Exercise objective.
Each record should be written out exactly as it stands.
[Records for the task — start]
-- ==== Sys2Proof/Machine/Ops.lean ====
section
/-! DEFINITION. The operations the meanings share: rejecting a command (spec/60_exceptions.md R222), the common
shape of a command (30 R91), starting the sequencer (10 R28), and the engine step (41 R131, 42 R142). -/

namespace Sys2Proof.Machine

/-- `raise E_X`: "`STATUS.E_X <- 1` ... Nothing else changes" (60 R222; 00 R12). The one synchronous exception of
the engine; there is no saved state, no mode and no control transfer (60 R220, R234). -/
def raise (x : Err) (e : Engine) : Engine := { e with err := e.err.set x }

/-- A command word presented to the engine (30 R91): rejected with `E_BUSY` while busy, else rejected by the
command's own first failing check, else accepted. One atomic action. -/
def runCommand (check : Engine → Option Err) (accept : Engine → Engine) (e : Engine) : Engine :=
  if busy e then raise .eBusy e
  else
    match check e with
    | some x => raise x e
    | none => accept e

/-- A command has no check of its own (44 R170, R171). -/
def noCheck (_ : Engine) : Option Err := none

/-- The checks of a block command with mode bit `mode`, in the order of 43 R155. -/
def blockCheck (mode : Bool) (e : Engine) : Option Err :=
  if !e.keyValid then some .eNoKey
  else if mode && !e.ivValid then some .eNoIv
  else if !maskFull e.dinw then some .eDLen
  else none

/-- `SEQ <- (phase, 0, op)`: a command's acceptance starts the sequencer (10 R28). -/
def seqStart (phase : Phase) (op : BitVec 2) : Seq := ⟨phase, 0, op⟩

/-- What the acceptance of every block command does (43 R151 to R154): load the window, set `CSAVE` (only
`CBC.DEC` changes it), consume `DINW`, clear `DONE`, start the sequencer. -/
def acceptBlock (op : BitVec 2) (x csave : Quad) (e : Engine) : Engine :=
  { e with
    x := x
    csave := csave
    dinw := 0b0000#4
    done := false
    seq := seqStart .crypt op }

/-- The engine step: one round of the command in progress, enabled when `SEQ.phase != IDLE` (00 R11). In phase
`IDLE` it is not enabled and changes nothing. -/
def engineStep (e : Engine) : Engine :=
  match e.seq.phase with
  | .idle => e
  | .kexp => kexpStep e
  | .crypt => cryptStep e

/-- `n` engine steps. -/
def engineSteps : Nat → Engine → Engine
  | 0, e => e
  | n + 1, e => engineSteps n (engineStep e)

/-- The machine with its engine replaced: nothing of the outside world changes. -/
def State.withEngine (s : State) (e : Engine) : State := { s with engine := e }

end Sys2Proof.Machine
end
[Records for the task — finish]
Response to this task.
-- ==== Sys2Proof/Machine/Ops.lean ====
section
/-! DEFINITION. The operations the meanings share: rejecting a command (spec/60_exceptions.md R222), the common
shape of a command (30 R91), starting the sequencer (10 R28), and the engine step (41 R131, 42 R142). -/

namespace Sys2Proof.Machine

/-- `raise E_X`: "`STATUS.E_X <- 1` ... Nothing else changes" (60 R222; 00 R12). The one synchronous exception of
the engine; there is no saved state, no mode and no control transfer (60 R220, R234). -/
def raise (x : Err) (e : Engine) : Engine := { e with err := e.err.set x }

/-- A command word presented to the engine (30 R91): rejected with `E_BUSY` while busy, else rejected by the
command's own first failing check, else accepted. One atomic action. -/
def runCommand (check : Engine → Option Err) (accept : Engine → Engine) (e : Engine) : Engine :=
  if busy e then raise .eBusy e
  else
    match check e with
    | some x => raise x e
    | none => accept e

/-- A command has no check of its own (44 R170, R171). -/
def noCheck (_ : Engine) : Option Err := none

/-- The checks of a block command with mode bit `mode`, in the order of 43 R155. -/
def blockCheck (mode : Bool) (e : Engine) : Option Err :=
  if !e.keyValid then some .eNoKey
  else if mode && !e.ivValid then some .eNoIv
  else if !maskFull e.dinw then some .eDLen
  else none

/-- `SEQ <- (phase, 0, op)`: a command's acceptance starts the sequencer (10 R28). -/
def seqStart (phase : Phase) (op : BitVec 2) : Seq := ⟨phase, 0, op⟩

/-- What the acceptance of every block command does (43 R151 to R154): load the window, set `CSAVE` (only
`CBC.DEC` changes it), consume `DINW`, clear `DONE`, start the sequencer. -/
def acceptBlock (op : BitVec 2) (x csave : Quad) (e : Engine) : Engine :=
  { e with
    x := x
    csave := csave
    dinw := 0b0000#4
    done := false
    seq := seqStart .crypt op }

/-- The engine step: one round of the command in progress, enabled when `SEQ.phase != IDLE` (00 R11). In phase
`IDLE` it is not enabled and changes nothing. -/
def engineStep (e : Engine) : Engine :=
  match e.seq.phase with
  | .idle => e
  | .kexp => kexpStep e
  | .crypt => cryptStep e

/-- `n` engine steps. -/
def engineSteps : Nat → Engine → Engine
  | 0, e => e
  | n + 1, e => engineSteps n (engineStep e)

/-- The machine with its engine replaced: nothing of the outside world changes. -/
def State.withEngine (s : State) (e : Engine) : State := { s with engine := e }

end Sys2Proof.Machine
end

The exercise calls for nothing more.